The automaker is courting U.S. Mercedes dealers in big cities on the east and west coasts to launch the franchise. "They're not asking for a giant investment initially," Little said.
While new to North America, the Smart business is an old project. Mercedes-Benz first contemplated getting into the small-car business in the 1970s, when rising fuel prices and urban congestion became serious concerns for the manufacturer of gas-guzzling luxury sedans.
The Smart brand was initially conceived as a new type of urban transport. Airports, hotels and rail companies were expected to buy and rent out Smart cars by the day or by the hour to help people get around in crowded cities.
But the plans did not materialize and the quirky ForTwo found itself competing in the cutthroat mass market. Although the car became popular with urban customers, its appeal was limited because the ForTwo was not designed for highway driving. Its top speed was 80 miles per hour.
To boost sales volumes, Mercedes expanded the Smart lineup.

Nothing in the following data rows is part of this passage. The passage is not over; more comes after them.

/-- CFG_ACQ CAL (R276, R277, R282). -/
def execCfgAcqCal (r : Req) (s : State) : Host.Outcome State Fault Refusal :=
  let m := fieldAt r 9 1
  let gs := (List.range 4).filter fun g => m.testBit g
  .next (runJob 0x1020 r s
    (guardSt (opForm r 8 3 && decide (m < 16) && zeroAt r 10 6) stRange
      (guardSt (!(gs.any (calDeferred s))) stBusy
        (ok (gs.foldl (fun s g => updGroup s g fun x => { x with calDue := true }) s)))))

/-- CFG_ACQ STATUS_CLR (R281, R282): clearing OVERRUN or INJDROP clears its count. -/
def execCfgAcqStatusClr (r : Req) (s : State) : Host.Outcome State Fault Refusal :=
  let g := fieldAt r 9 1
  let m : W32 := BitVec.ofNat 32 (fieldAt r 12 4)
  .next (runJob 0x1020 r s
    (guardSt (opForm r 8 4 && decide (g < 4) && zeroAt r 10 2 && m &&& 0xFFFF_FFE0 == 0) stRange
      (ok (updGroup s g fun x =>
        let st := w1c x.stat m
        let st := if bit m 1 then setFld st 31 24 0 else st
        { x with stat := if bit m 2 then setFld st 23 16 0 else st }))))

/-- CFG_ACQ SWTRIG (R265, R269, R282): sequence triggers before injected ones, each only where TRIG_SRC is 0x40. -/
def execCfgAcqSwtrig (r : Req) (s : State) : Host.Outcome State Fault Refusal :=
  let w := fieldAt r 12 4
  let seqs (s : State) : State := (List.range 4).foldl (fun s g =>
    if w.testBit g && gTrig (s.acq.groups.at g).gcfg == 0x40 then seqTrigger s g else s) s
  let injs (s : State) : State := (List.range 16).foldl (fun s k =>
    if w.testBit (k + 4) && jTrig ((s.acq.groups.at (k / 4)).inj.at (k % 4)) == 0x40 then injTrigger s (k / 4) (k % 4) else s) s
  .next (runJob 0x1020 r s (guardSt (opForm r 8 5 && zeroAt r 9 3) stRange (ok (injs (seqs s)))))

end Sys2Proof.Machine
end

But with the new ForFour, developed jointly with Mitsubishi, Smart is now competing head-on with European small car specialists Renault SA, PSA Peugeot Citroen SA, Volkswagen AG and Fiat Auto SpA. Japanese and Korean automakers are crowding into the market, as are luxury carmakers, such as BMW, with its new 1 Series compact.

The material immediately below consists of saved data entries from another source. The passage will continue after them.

/-- The speed base of an observer in electrical Hz; 1 while none has been written. -/
def Obs.base (o : Obs) : Rat := match f32Rat o.wb with | some q => if q ≤ 0 then 1 else q | none => 1

/-- Amplitude of a resolver's pair, in 1/65,536 of full scale, one of its neighbours by a free value (R301). -/
def ampWord (q n : Nat) : Nat := min 65535 (isqrt (q / 4) + (if isqrt (q / 4) ^ 2 * 4 = q then 0 else n % 2))

/-- A measurement handed to every observer that follows a source; the latest one of an update is used (R318). -/
def measure (s : State) (src : Nat) (q : Rat) : State :=
  mapObs s fun o => if o.en && obsSrc o.cfgA == src then { o with meas := some (q.num, q.den, s.clk.tb) } else o

/-- RESOLVER_SAMPLE (R299 to R301): the amplitude check, LOS, and atan2(s, c) as a measurement, within 8 counts by a free
value. The instant is also trigger 0x21 or 0x22. -/
def execResolverSample (u : Fin 2) (sn cs : W18) (negPeak : Bool) (s : State) : Host.Outcome State Fault Refusal :=
  let x := s.pos.rsv.at u.val
  if !bit x.cfg 63 || !unitsRun s then .next s
  else
    let sg : Int := if negPeak then -1 else 1
    let a := sg * s18 sn
    let c := sg * s18 cs
    let q := (a * a + c * c).toNat
    let amin := fld x.cfg 31 24 * 512
    let amax := fld x.cfg 23 16 * 512
    let inside := decide (amin * amin ≤ q) && decide (q ≤ amax * amax)
    let good := if inside then satInc 16 x.good else 0
    let bad := if inside then 0 else satInc 2 x.bad
    let los := if x.los then decide (good < 16) else decide (bad = 2)
    let s' := fire (updRsv (freeTaken (freeTaken s)) u.val fun x =>
      { x with bad := bad, good := good, los := los, amp := ampWord q (freeVal s) }) (0x21 + u.val) s.clk.tb
    let s' := if los && !x.los then record s' 0x7010 u.val 0 else s'
    if inside && !los then
      let f := angleFloor c a
      .next (measure s' u.val (((within 8 ((f.1 : Int), f.2) (freeVal (freeTaken s)) % 262144 : Int) : Rat) / 262144))
    else .next s'

/-- ENC_STAT's W1C flag set, with a record where it changes from 0. -/
def encFlag (s : State) (e i : Nat) (code : W16) : State :=
  let old := bit (s.pos.enc.at e).stat i
  let s := updEnc s e fun x => { x with stat := setBit x.stat i true }
  if old then s else record s code e (s.pos.enc.at e).stat

/-- An encoder runs: enabled, in a state from CONFIGURED on (R294). -/
def encRuns (s : State) (e : Nat) : Bool := (s.pos.enc.at e).en && unitsRun s

/-- The source angle of a count boundary (R304). -/
def boundaryAngle (x : Enc) (b : Int) : Rat := (((b - x.idxRef) % x.cpr : Int) : Rat) / x.cpr

/-- The observer with the lowest number that follows an encoder (R306). -/
def followerOf (s : State) (e : Nat) : Option Obs :=
  s.pos.obs.toList.find? fun o => o.en && obsSrc o.cfgA == 2 + e

/-- EDGE_SPD for an interval in quarters of a nanosecond (R306): one count over the interval in pu of WB, signed by the
direction; saturated, and rounded by a free value. -/
def edgeSpeed (s : State) (e dt : Nat) (rev : Bool) (n : Nat) : Int :=
  if 5 * 2097152 < dt then 0 else
    match followerOf s e with
    | some o =>
      let q : Rat := (4000000000 : Rat) / ((max dt 5 : Nat) * (s.pos.enc.at e).cpr) * obsEpp o.cfgA / o.base * 131072
      sat18 (freeRound (if rev then -q else q) n)
    | none => (s.pos.enc.at e).edgeSpd

/-- Fields of POS_CMP (R328): the length of the compare lead's pulse in quarters of a nanosecond. -/
def pulseLen (c : W64) : Nat := (fld c 19 16 + 1) * 100

/-- A compare firing after a step (R311, R313, R314); one that falls within a pulse extends it. -/
def compareFire (s : State) (e : Nat) (rev : Bool) : State :=
  let x := s.pos.enc.at e
  if bit x.cmp 63 && fld x.cmp 59 40 == x.cnt then
    let stp := fld x.cmp 39 20
    let nxt := if rev then (fld x.cmp 59 40 + x.cpr - stp) % x.cpr else (fld x.cmp 59 40 + stp) % x.cpr
    let s := updEnc s e fun x =>
      { x with cmp := setBit (setFld x.cmp 59 40 nxt) 63 (!bit x.cmp 62), stat := setBit x.stat 3 true,
               pulseEnd := max x.pulseEnd (s.clk.tb + pulseLen x.cmp) }
    fire s (0x31 + e) s.clk.tb
  else s

/-- The compare lead is high (R294, R314). -/
def compareLead (s : State) (e : Nat) : Bool := encRuns s e && decide (s.clk.tb < (s.pos.enc.at e).pulseEnd)

/-- The pass-through leads of an encoder: A, B and Z (R294, R310). A level that the filter has not accepted is in no command, so
the raw lines read as the filtered ones (log entry 70). -/
def passLeads (s : State) (e : Nat) : Bool × Bool × Bool :=
  let x := s.pos.enc.at e
  if encRuns s e && fld x.cfg 55 54 != 0 then (x.lineA, x.lineB, x.lineZ) else (false, false, false)

/-- A resolver's excitation is driven; its frequency and amplitude are those of the record (R294, R298). -/
def excites (s : State) (u : Nat) : Bool := bit (s.pos.rsv.at u).cfg 63 && unitsRun s

/-- One accepted edge of A or B: ahead, A leads B (R303; log entry 70). -/
def Enc.edge (x : Enc) (ahead : Bool) : Enc :=
  if (x.lineA == x.lineB) == ahead then { x with lineA := !x.lineA } else { x with lineB := !x.lineB }

/-- A count step of an encoder (R303, R304, R306). -/
def countStep (s : State) (e : Nat) (rev : Bool) : State :=
  let x := s.pos.enc.at e
  let wrapUp := !rev && x.cnt + 1 == x.cpr
  let wrapDn := rev && x.cnt == 0
  let cnt := if wrapUp then 0 else if wrapDn then x.cpr - 1 else if rev then x.cnt - 1 else x.cnt + 1
  let revs := (BitVec.ofInt 16 (x.revs + (if wrapUp then 1 else 0) - (if wrapDn then 1 else 0))).toInt
  let spd := match x.lastEdge with
    | some (t, d) => if d == rev then edgeSpeed s e (s.clk.tb - t) rev (freeVal s) else x.edgeSpd
    | none => x.edgeSpd
  let s' := updEnc (freeTaken s) e fun x =>
    { x with cnt := cnt, revs := revs, edgeSpd := spd, lastEdge := some (s.clk.tb, rev), stat := setBit x.stat 5 rev }
  let b : Int := if rev then (cnt : Int) + 1 else cnt
  compareFire (measure s' (2 + e) (boundaryAngle x b)) e rev

/-- An encoder is not healthy after more than eight illegal transitions in 1 ms, until 10 ms have passed without one (R305). -/
def Enc.ill (x : Enc) (tb : Nat) : Bool := x.sick && decide (tb < x.illAt.headD 0 + 40000000)

/-- Simultaneous changes of A and B (R305). -/
def encIllegal (s : State) (e : Nat) : State :=
  let x := s.pos.enc.at e
  let ill := (s.clk.tb :: x.illAt).take 9
  let sick := x.ill s.clk.tb || (ill.length == 9 && decide (s.clk.tb ≤ ill.getD 8 0 + 4000000))
  encFlag (updEnc s e fun x =>
    { x with stat := incSat x.stat 31 24, illAt := ill, sick := sick, lineA := !x.lineA, lineB := !x.lineB }) e 1 0x7001

/-- ENCODER_COUNT_STEP (R303 to R306, R311 to R314). -/
def execEncoderCountStep (e : Fin 4) (up both : Bool) (s : State) : Host.Outcome State Fault Refusal :=
  if !encRuns s e.val then .next s
  else if both then .next (encIllegal s e.val)
  else .next (countStep (updEnc s e.val fun x => x.edge up) e.val (up == bit (s.pos.enc.at e.val).cfg 62))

Andreas Sperling, a dealer in the southern German town of Esslingen, has sold Smart cars since their introduction. "With the ForTwo, there were no comparable cars in its class. But with the ForFour, we have to contend with an existing market," he said.
"In Esslingen, there is a strong Toyota dealership 500 yards away, so the Yaris (compact) is a big competitor," he says.
Sperling also manages a Smart outlet in the nearby town of Reutlingen that faces stiff competition from Volkswagen's Audi, VW and Skoda brands and BMW.
But since 2001, the European small-car segment has shrunk by half a million vehicles to around 3.8 million units as customers flock to new compact minivans.
To bolster sales in a shrinking market, Mercedes is urging more of its European dealers to offer Smart cars.
Company officials are also mulling more cooperative ventures, such as the Mitsubishi-Smart production deal in the Netherlands, to lower development and production costs for future Smart cars.
DaimlerChrysler CEO Schrempp is keen to retain small cars in the automaker's vast portfolio to expand the company's presence in Asia and other emerging markets. Some analysts believe DaimlerChrysler will be on the lookout for another Asian partner to pave its way into new regions and smooth out Smart's bumpy ride.
"It's self-evident that we have to look at all possibilities to make Smart profitable."